/-- What a copy meets at its source extents and its destinations (R537, R538, R552, R554): a read that is repeated, one that comes back
with an error, writes that GDDR7 has repeated, and an expander that is late. -/
def State.copyMeets (s : State) (n : Nat) (h : Hap) (src dst : List Nat) : State :=
  let cxl := (src ++ dst).filterMap fun a => (cxlOf a).map (·.1)
  let s1 := match h.cxlLate, cxl with
    | 0, _ => s
    | k, q :: _ => s.cxlSlowEvt q k
    | _, [] => s
  let s2 := match h.edc, src.filterMap gddrPart with
    | true, p :: _ => s1.edcEvt p
    | _, _ => s1
  let s3 := match dst.filterMap gddrPart with
    | p :: _ => s2.retryEvt p h.retries
    | [] => s2
  let s4 := match h.err, src with
    | some (_, st), a :: _ => s3.readError n noThread a st
    | _, _ => s3
  match h.badWrite, dst.find? fun a => (cxlOf a).isSome with
  | true, some a => s4.cxlMediaEvt (((cxlOf a).map (·.1)).getD 0) a
  | _, _ => s4

/-- PUBLISH_COPY_END (R469, R471, R472): at end e every target slot holds the image and becomes READY; a copy that cannot reach e for
an uncorrectable or poisoned read, or for an expander that answers late, abandons the publication (assumption 132). -/
def execPublishCopyEnd (cid : Nat) (h : Hap) (s : State) : Host.Outcome State Fault Refusal :=
  s.act (
    match s.cmd cid with
    | some c =>
      if c.op = opPublish ∧ c.phase = .running ∧ c.abandoned = false ∧ c.endAt ≤ s.time.mark ∧
          (s.jobs.any fun j => j.cid == cid) = true then
        match s.publishExtents c with
        | none => s.abandon cid true
        | some l =>
          let s0 := s.copyMeets c.ctx h (l.map (·.1)) (c.targets.map fun t => s.slotAt t.1 t.2)
          if h.err.isNone && h.cxlLate == 0 && c.started && l.all fun e => s.backed e.1 && s.backed (e.1 + e.2 - 1) then
            let s1 := c.targets.foldl (fun a t => (a.copyExtents (a.slotAt t.1 t.2) l).setFld (F.slState t.1 t.2) slReady) s0
            s1.dropJob cid
          else s0.abandon cid false
      else s
    | none => s)

/-! ## Variants (R465, R466) -/

/-- Checks of VARIANT_LOAD (R466). One that a FENCE holds has reserved an EMPTY entry and its version at admission (R129). -/
def State.checkVariant (s : State) (c : Cmd) : Verdict :=
  let a := c.fld 8 8
  let n := c.fld 16 8
  let v := c.fld 24 2
  let inCxl := (rangePieces a n).all fun e => match s.xlatTable c.ctx e.1 with
    | some x => (cxlOf (x.pa e.1)).isSome
    | none => false
  let held := s.cmds.filter fun d => d.op == opVariantLoad && d.phase == .held
  let known := held.any (fun d => d.fld 24 2 == v) || (s.variantOf v 1).isSome || (s.variantOf v 2).isSome ||
    allParts.any fun p => (s.slotWith p v).isSome
  verdict ([(8, badAddr a), (24, v == 0)] ++ reservedBad c [(8, 18)]) (isMgmt c.ctx) [(8, !s.mapped c.ctx a n true false)]
    (n == 0) (n == s.fld F.imageUnits * unit2M && inCxl && !known) true
    (decide (held.length < ((List.range 8).filter fun i => s.fld (F.varState i) == 0).length))

/-- The lowest EMPTY entry becomes READY (R466). -/
def State.loadVariant (s : State) (c : Cmd) : State :=
  match (List.range 8).find? fun i => s.fld (F.varState i) == 0 with
  | some i => (((s.setFld (F.varVersion i) (c.fld 24 2)).setFld (F.varState i) 1).setFld (F.varCtx i) c.ctx).setFld (F.varSrc i)
      (c.fld 8 8)
  | none => s

/-- An effect that a FENCE holds back waits in phase `held`; otherwise it happens now and the completion waits for its
count (R129, R130). -/
def State.effectNow (s : State) (c : Cmd) (act : State → State) : State :=
  if s.fenced c.cid then s.modCmd c.cid fun d => { d with phase := .held } else (act s).waitCmd c.cid stOk []

def execVariantLoad (n : Nat) (s : State) : Host.Outcome State Fault Refusal :=
  s.act (match s.freshCmd n opVariantLoad with
    | some c => s.settle c (s.checkVariant c) fun t => t.effectNow c fun u => u.loadVariant c
    | none => s)

/-- VARIANT_DROP (R465): a write of DROP by a management PF; ignored, with CFG_ERR, while IN_USE. -/
def execVariantDrop (port v : Nat) (s : State) : Host.Outcome State Fault Refusal :=
  s.actHost port 0 (
    if s.fld (F.varState v) = 2 then s.setEvt F.lampCfgErr 10
    else (s.setReg (F.varReg v) 0).setFld (F.varSrc v) 0)

/-! ## REFERENCE_SET (R475) -/

def State.checkReference (s : State) (c : Cmd) : Verdict :=
  let ps := maskParts (c.fld 8 1)
  let v := c.fld 10 2
  let m := c.fld 16 8
  let coming (p : Nat) : Bool := s.cmds.any fun d => d.op == opPublish && (d.phase == .running || d.phase == .held) &&
    bit (d.fld 9 1) p && d.fld 12 2 == v && decide (d.fld 16 8 ≤ m)
  let resident (p : Nat) : Bool := match s.slotWith p v with
    | some i => s.fld (F.slState p i) == slReady && (s.flag (F.slActive p i) || s.flag (F.slHeld p i))
    | none => false
  verdict (reservedBad c [(8, 1), (10, 2), (16, 8)]) (isMgmt c.ctx) [] false
    (s.marksOk && leadOk c m && ps.all fun p => s.role p == rLantern && !s.flag (F.pending p) && s.isBoundary p m &&
      (v == 0 || resident p || coming p)) true true

/-- RESERVED is set on the slot that holds, or will hold, the version (R475). -/
def State.reserveReference (s : State) (c : Cmd) : State :=
  let v := c.fld 10 2
  let slots := if v = 0 then [] else (maskParts (c.fld 8 1)).filterMap fun p => (s.slotWith p v).map fun i => (p, i)
  (slots.foldl (fun a t => a.setFld (F.slReserved t.1 t.2) 1) s).modCmd c.cid fun d => { d with phase := .running, targets := slots }

def execReferenceSet (n : Nat) (s : State) : Host.Outcome State Fault Refusal :=
  s.act (match s.freshCmd n opReferenceSet with
    | some c => s.settle c (s.checkReference c) fun t => t.reserveReference c
    | none => s)

/-! ## Adapters (R477 to R481) -/

/-- The id is not another context's (R132, R477). -/
def State.adapterOwned (s : State) (n id : Nat) : Bool :=
  allParts.all fun p => (s.part p).adapters.all fun a => a.id != id || a.ctx == n || a.state == 3

/-- An INSTALLING version of an adapter exists on some partition (R478, R481). -/
def State.installing (s : State) (id : Nat) : Bool := allParts.any fun p => (s.adapter p id 0).isSome

def State.checkAdapter (s : State) (c : Cmd) (replace : Bool) : Verdict :=
  let ps := maskParts (c.fld 30 1)
  let id := c.fld 24 2
  let ver := c.fld 26 2
  let n := c.fld 16 8
  let fmt := [(8, badAddr (c.fld 8 8)), (24, id == 0), (26, ver == 0), (28, decide (15 ≤ c.fld 28 1)), (30, ps.isEmpty)] ++
    reservedBad c [(8, 21), (30, 1)]
  let len := [(8, !s.mapped c.ctx (c.fld 8 8) n true false),
    (16, ps.any fun p => decide (s.fld (F.blockUnits p) * unit2M < n))]
  let target (p : Nat) : Bool := s.role p == rLantern && !s.flag (F.pending p) && (s.adapter p id 0).isNone &&
    (match s.adapter p id 1 with
     | some a => replace && a.ver != ver
     | none => !replace)
  verdict fmt (s.flag (F.cGen c.ctx) && s.adapterOwned c.ctx id) len (n == 0)
    (ps.all target && (!replace || !s.installing id)) true (ps.all fun p => (s.freeBlock p).isSome)

/-- Each target takes its lowest free block, whose bytes beyond SIZE are undefined, and queues one copy (R479). -/
def State.install (s : State) (c : Cmd) : State :=
  let s1 := (maskParts (c.fld 30 1)).foldl (fun a p =>
    match a.freeBlock p with
    | some b =>
      let ad : Adapter :=
        { ctx := c.ctx, id := c.fld 24 2, ver := c.fld 26 2, block := b, state := 0, refs := 0, dtype := c.fld 28 1, quar := 0 }
      let n := c.fld 16 8
      ((a.undefMem (a.blockAt p b + n) (a.fld (F.blockUnits p) * unit2M - n)).modPart p fun x =>
        { x with adapters := x.adapters ++ [ad] }).queueJob p (a.newJob c false true (c.fld 8 8) (a.blockAt p b) (c.fld 16 8) 0)
    | none => a) s
  s1.modCmd c.cid fun d => { d with phase := .running }

def execAdapterInstall (n : Nat) (s : State) : Host.Outcome State Fault Refusal :=
  s.act (match s.freshCmd n opAdapterInstall with
    | some c => s.settle c (s.checkAdapter c false) fun t => t.install c
    | none => s)

def execAdapterReplace (n : Nat) (s : State) : Host.Outcome State Fault Refusal :=
  s.act (match s.freshCmd n opAdapterReplace with
    | some c => s.settle c (s.checkAdapter c true) fun t => t.install c
    | none => s)

/-- On partition p the new version becomes CURRENT, and a previous one RETIRED (R479). -/
def State.activateAdapter (s : State) (p id ver : Nat) : State :=
  s.modPart p fun x =>
    let l := x.adapters.map fun a =>
      if a.id = id ∧ a.state = 1 then { a with state := 2 }
      else if a.id = id ∧ a.ver = ver ∧ a.state = 0 then { a with state := 1 } else a
    { x with adapters := l }.sweepAdapters

/-- ADAPTER_COPY_END (R479, R480): the last copy of an install or replacement has ended. Copies that a context reset or a teardown has
dropped do not end: the command does, with the reset or teardown (R142, R146, R317). -/
def execAdapterCopyEnd (cid : Nat) (s : State) : Host.Outcome State Fault Refusal :=
  s.act (
    match s.cmd cid with
    | some c =>
      if (c.op = opAdapterInstall ∨ c.op = opAdapterReplace) ∧ c.phase = .running ∧ s.ending c.ctx = false ∧
          (allParts.all fun p => (s.part p).dma.all fun j => j.cid != cid) = true then
        if c.faulted then (s.dropInstall c).finish cid stFaultContext [] false
        else
          let ps := maskParts (c.fld 30 1)
          let prev := match ps.filterMap fun p => s.adapter p (c.fld 24 2) 1 with
            | a :: _ => a.ver
            | [] => 0
          let s1 := ps.foldl (fun a p => a.activateAdapter p (c.fld 24 2) (c.fld 26 2)) s
          s1.finish cid stOk (if c.op = opAdapterReplace then toLE 2 prev else []) false
      else s
    | none => s)

def State.checkRemove (s : State) (c : Cmd) : Verdict :=
  let id := c.fld 24 2
  verdict (reservedBad c [(24, 2), (30, 1)]) (s.flag (F.cGen c.ctx) && s.adapterOwned c.ctx id) [] false
    (((maskParts (c.fld 30 1)).all fun p => s.role p == rLantern && (s.adapter p id 1).isSome) &&
      !s.installing id) true true

/-- The CURRENT version becomes RETIRED on every target (R481). -/
def State.removeAdapter (s : State) (c : Cmd) : State :=
  (maskParts (c.fld 30 1)).foldl (fun a p => a.activateAdapter p (c.fld 24 2) 0) s

def execAdapterRemove (n : Nat) (s : State) : Host.Outcome State Fault Refusal :=
  s.act (match s.freshCmd n opAdapterRemove with
    | some c => s.settle c (s.checkRemove c) fun t => t.effectNow c fun u => u.removeAdapter c
    | none => s)

end Sys2Proof.Machine
end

------------------------------------------------------------

Task statement.
What is needed is every line from the start of the entries through the line containing "with an error, writes", returned word for word and nothing else.

Task solution.
/-- What a copy meets at its source extents and its destinations (R537, R538, R552, R554): a read that is repeated, one that comes back
with an error, writes that GDDR7 has repeated, and an expander that is late. -/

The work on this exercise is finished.